MIMIC: Mask Image Pre-training with Mix Contrastive Fine-tuning for Facial Expression Recognition
This reduces expenses and domain disparity for facial expression recognition researchers, though it is incremental as it adapts existing self-supervised and contrastive techniques to a specific domain.
The paper tackles the high cost of supervised pre-training for facial expression recognition by proposing MIMIC, a self-supervised pre-training and contrastive fine-tuning approach using vision Transformers on general images, which outperforms previous methods on benchmark datasets and scales effectively without performance saturation.

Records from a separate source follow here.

-- ==== Sys2Proof/Machine/Dictionary.lean ====
section
/-! DEFINITION. Chapter 15 R465 to R470, R484: what the dictionary's objects read as, and what a written value does. -/

namespace Sys2Proof.Machine

/-! ### Types (Table 15-1) -/

/-- Bytes of a value; a STR or BLOB has its own. -/
def typeBytes : ObjType → Nat
  | .bool => 1 | .u8 => 1 | .u16 => 2 | .u32 => 4 | .u64 => 8 | .s32 => 4 | .s64 => 8 | .f32 => 4 | .time64 => 8
  | .cal48 => 6 | .place => 4 | .str => 64 | .blob => 0

def typeCode : ObjType → Nat
  | .bool => 1 | .u8 => 2 | .u16 => 3 | .u32 => 4 | .u64 => 5 | .s32 => 6 | .s64 => 7 | .f32 => 8 | .time64 => 9
  | .cal48 => 10 | .place => 11 | .str => 12 | .blob => 13

def accCode : ObjAcc → Nat
  | .ro => 1 | .rw => 2 | .wo => 3 | .rwp => 4 | .rwl => 5 | .cmd => 6

def accReadable : ObjAcc → Bool
  | .wo => false | .cmd => false | _ => true

def accWritable : ObjAcc → Bool
  | .ro => false | _ => true

/-- Zero bytes to a whole number of words (R466). -/
def padWords (bs : List (BitVec 8)) : List (BitVec 8) := fitTo 0 ((bs.length + 3) / 4 * 4) bs

/-- A byte of UTF-8 text after `need` more continuation bytes; the next one lies in [lo, hi]. -/
def utf8From : Nat → Nat → Nat → List (BitVec 8) → Bool
  | need, _, _, [] => need == 0
  | 0, _, _, b :: r =>
    let n := b.toNat
    if n < 0x80 then utf8From 0 0x80 0xBF r
    else if 0xC2 ≤ n ∧ n ≤ 0xDF then utf8From 1 0x80 0xBF r
    else if n = 0xE0 then utf8From 2 0xA0 0xBF r
    else if n = 0xED then utf8From 2 0x80 0x9F r
    else if 0xE1 ≤ n ∧ n ≤ 0xEF then utf8From 2 0x80 0xBF r
    else if n = 0xF0 then utf8From 3 0x90 0xBF r
    else if 0xF1 ≤ n ∧ n ≤ 0xF3 then utf8From 3 0x80 0xBF r
    else if n = 0xF4 then utf8From 3 0x80 0x8F r
    else false
  | need + 1, lo, hi, b :: r => decide (lo ≤ b.toNat ∧ b.toNat ≤ hi) && utf8From need 0x80 0xBF r

/-! ### What objects read as -/

/-- The numbers that the object store holds for one array element. -/
def State.storedBytes (s : State) (o : Obj) (i : Nat) : List (BitVec 8) :=
  (List.range o.info.elems).flatMap (fun j => leBytes o.info.width (s.obj o i j))

/-- A byte string of a STR object. -/
def State.text (s : State) (o : Obj) (i : Nat) : List (BitVec 8) := aget [] s.chb.blobs (o.key i 0)

/-- CORE_STATE of a core: the two context states. -/
def State.coreStateByte (s : State) (k : Nat) : BitVec 8 :=
  BitVec.ofNat 8 ((s.core k).stNum 1 * 16 + (s.core k).stNum 0)

/-- PORT_STATE: FP_LINK_STAT (Table 11-18). -/
def State.linkStat (s : State) (n : Nat) : Nat :=
  let p := s.port n
  p.peerPlace % 2 ^ 24 * 2 ^ 40 + p.peerPort % 64 * 2 ^ 34 + p.mode % 4 * 2 ^ 32 + p.peerRole % 16 * 2 ^ 28 +
    s.obj .portRole n % 16 * 2 ^ 24 + p.step % 16 * 16 + p.st % 16

/-- LINK_STATE. -/
def PcieLink.word (p : PcieLink) : Nat :=
  p.rate % 65536 * 65536 + p.width % 256 * 256 + b2n p.flit * 4 + b2n p.busMaster * 2 + b2n p.up

/-- PLAN_STATE: its PSEQ field ends where the active bank and the running bit stand (log 34). -/
def State.planState (s : State) (n : Nat) : Nat :=
  let m := s.mouth n
  m.pass % 65536 * 2 ^ 48 + m.entry % 4096 * 2 ^ 32 + m.granted % 2 ^ 32 / 4 * 4 + m.active % 2 * 2 + b2n m.running

/-- PLAN_B0 and PLAN_B1: the bank's entries, then its destination records. -/
def State.bankBytes (s : State) (n b : Nat) : List (BitVec 8) :=
  let x := s.bank n b
  (List.range 8192).flatMap (fun k => leBytes 8 (aget 0 x.entries k).toNat) ++
    (List.range 1024).flatMap (fun k => leBytes 8 (aget 0 x.dests k).toNat)

def pageBytes (p : Page) : List (BitVec 8) := p.words.flatMap (leBytes 8)

/-- Entries of POOL_TABLE or of HOST_POOL_TABLE. -/
def State.stackTable (s : State) (d first n : Nat) : List (BitVec 8) :=
  (List.range n).flatMap (fun p => pageBytes (s.page (handleStack d (first + p))))
def State.hostTable (s : State) (first n : Nat) : List (BitVec 8) :=
  (List.range n).flatMap (fun p => pageBytes (s.page (handleHost (s.obj .hostPoolFirst + first + p))))

/-- SESSIONS: 16 records; the carrier as Table 15-13 numbers it. -/
def carrierOf : Client → Nat
  | .can b _ => if b = 0 then 1 else 2
  | .udp _ _ => 3
  | .pcie _ => 4
  | .felun _ => 5

def State.sessionBytes (s : State) : List (BitVec 8) :=
  let rec_ (x : Session) : List (BitVec 8) :=
    leBytes 2 x.sid ++ leBytes 1 x.role ++ leBytes 1 (carrierOf x.client) ++ leBytes 1 x.kslot ++ [0, 0, 0] ++ leBytes 8 x.last
  fitTo 0 256 ((s.chb.sessions.filter (fun (x : Session) => x.proven)).flatMap rec_)

/-- A host valve as the census has it. -/
def State.hostValveBytes (s : State) (h : Nat) : List (BitVec 8) :=
  let v := s.hostValve h
  leBytes 8 (s.hvState h).toNat ++ leBytes 8 v.src.toNat ++ leBytes 8 v.time ++ leBytes 8 v.arr

/-- A value that is computed from other state; `none` for one that the object store holds. -/
def State.computed (s : State) (o : Obj) (i : Nat) : Option (List (BitVec 8)) :=
  match o with
  | .vendor => some (strBytes "Byarnyan Semiconductor")
  | .orderCode => some (strBytes "EXH-X48-A")
  | .serial => some (s.text o i)
  | .assetTag => some (s.text o i)
  | .gtc => some (leBytes 8 s.gtc)
  | .cal => some (leBytes 6 (s.obj .cal))
  | .eventLog => some (fitTo 0 131072 (s.chb.events.reverse.flatMap Event.bytes))
  | .canNode => some (leBytes 1 (s.canNode i))
  | .ipv6Addrs => some s.ipv6
  | .sessions => some s.sessionBytes
  | .coreState => some ((List.range 256).map (fun c => s.coreStateByte (256 * i + c)))
  | .poolCount => some (leBytes 2 (s.poolPages i))
  | .poolTable => some (s.stackTable i 0 12288)
  | .hostPoolTable => some (s.hostTable 0 (s.obj .hostPoolCount))
  | .tenantUse => some ((List.range 1024).flatMap (fun t => leBytes 4 (s.tenantUse t false) ++ leBytes 4 (s.tenantUse t true)))
  | .poolFree => some (leBytes 4 (s.freeCount i))
  | .hostValves => some ((List.range 256).flatMap (fun h => s.hostValveBytes h))
  | .portState => some (leBytes 8 (s.linkStat i))
  | .planState => some (leBytes 8 (s.planState i))
  | .planB0 => some (s.bankBytes i 0)
  | .planB1 => some (s.bankBytes i 1)
  | .linkState => some (leBytes 4 (s.link i).word)
  | .regionTime => some ((List.range 5).flatMap (fun st => leBytes 8 (s.regionTimeNow i st)))
  | .throttleTime => some ((List.range 16).flatMap (fun c => leBytes 8 (s.throttleNow i c)))
  | .boostTime => some (leBytes 8 (s.boostNow i))
  | .timeState => some (leBytes 8 (s.gtcRead 0x10) ++ leBytes 8 (s.gtcRead 0x18) ++ leBytes 8 (s.gtcRead 0x28))
  | .defectMap => some ((s.defectMap i).flatMap (leBytes 8))
  | .sparesUsed => some (leBytes 4 (s.sparesUsed i 0) ++ leBytes 4 (s.sparesUsed i 1))
  | .healthSummary => some (s.summary i)
  | .healthRange => some (s.healthRange.flatMap (leBytes 8))
  | .healthView => some s.healthView
  | .errorTable => some (s.errorTable i)
  | .slotInfo => some (s.slotInfo 0 ++ s.slotInfo 1)
  | .stageState => some (leBytes 4 s.stageState)
  | .chainState => some s.chainState
  | .rootSlots => some s.rootSlots
  | _ => none

/-- Readings that no command brings: each read takes new ones (log 15). -/
def isMeasured : Obj → Bool
  | .feedTelem => true | .dieRails => true | .laneOptics => true | _ => false

/-- CENSUS_DUMP: the census area as memory holds it. -/
def State.censusBytes (s : State) (off n : Nat) : List (BitVec 8) := memBytes s.mem (censusArea + off) n

/-- The length of a value in bytes, whole words for a BLOB. -/
def State.valueLen (s : State) (o : Obj) (i : Nat) : Nat :=
  match o with
  | .censusDump => 2 ^ 24
  | .hostPoolTable => 32 * s.obj .hostPoolCount
  | .poolTable => 32 * 12288
  | .planB0 => 73728
  | .planB1 => 73728
  | .healthView => 2 ^ 20
  | .errorTable => 49152
  | .eventLog => 131072
  | .poolCmd => 32
  | _ =>
    match o.info.type with
    | .str => (s.text o i).length
    | .blob => (match s.computed o i with
      | some v => (padWords v).length
      | none => (o.info.elems * o.info.width + 3) / 4 * 4)
    | t => typeBytes t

Cutting-edge research in facial expression recognition (FER) currently favors the utilization of convolutional neural networks (CNNs) backbone which is supervisedly pre-trained on face recognition datasets for feature extraction. However, due to the vast scale of face recognition datasets and the high cost associated with collecting facial labels, this pre-training paradigm incurs significant expenses. Towards this end, we propose to pre-train vision Transformers (ViTs) through a self-supervised approach on a mid-scale general image dataset. In addition, when compared with the domain disparity existing between face datasets and FER datasets, the divergence between general datasets and FER datasets is more pronounced. Therefore, we propose a contrastive fine-tuning approach to effectively mitigate this domain disparity. Specifically, we introduce a novel FER training paradigm named Mask Image pre-training with MIx Contrastive fine-tuning (MIMIC). In the initial phase, we pre-train the ViT via masked image reconstruction on general images. Subsequently, in the fine-tuning stage, we introduce a mix-supervised contrastive learning process, which enhances the model with a more extensive range of positive samples by the mixing strategy. Through extensive experiments conducted on three benchmark datasets, we demonstrate that our MIMIC outperforms the previous training paradigm, showing its capability to learn better representations. Remarkably, the results indicate that the vanilla ViT can achieve impressive performance without the need for intricate, auxiliary-designed modules. Moreover, when scaling up the model size, MIMIC exhibits no performance saturation and is superior to the current state-of-the-art methods.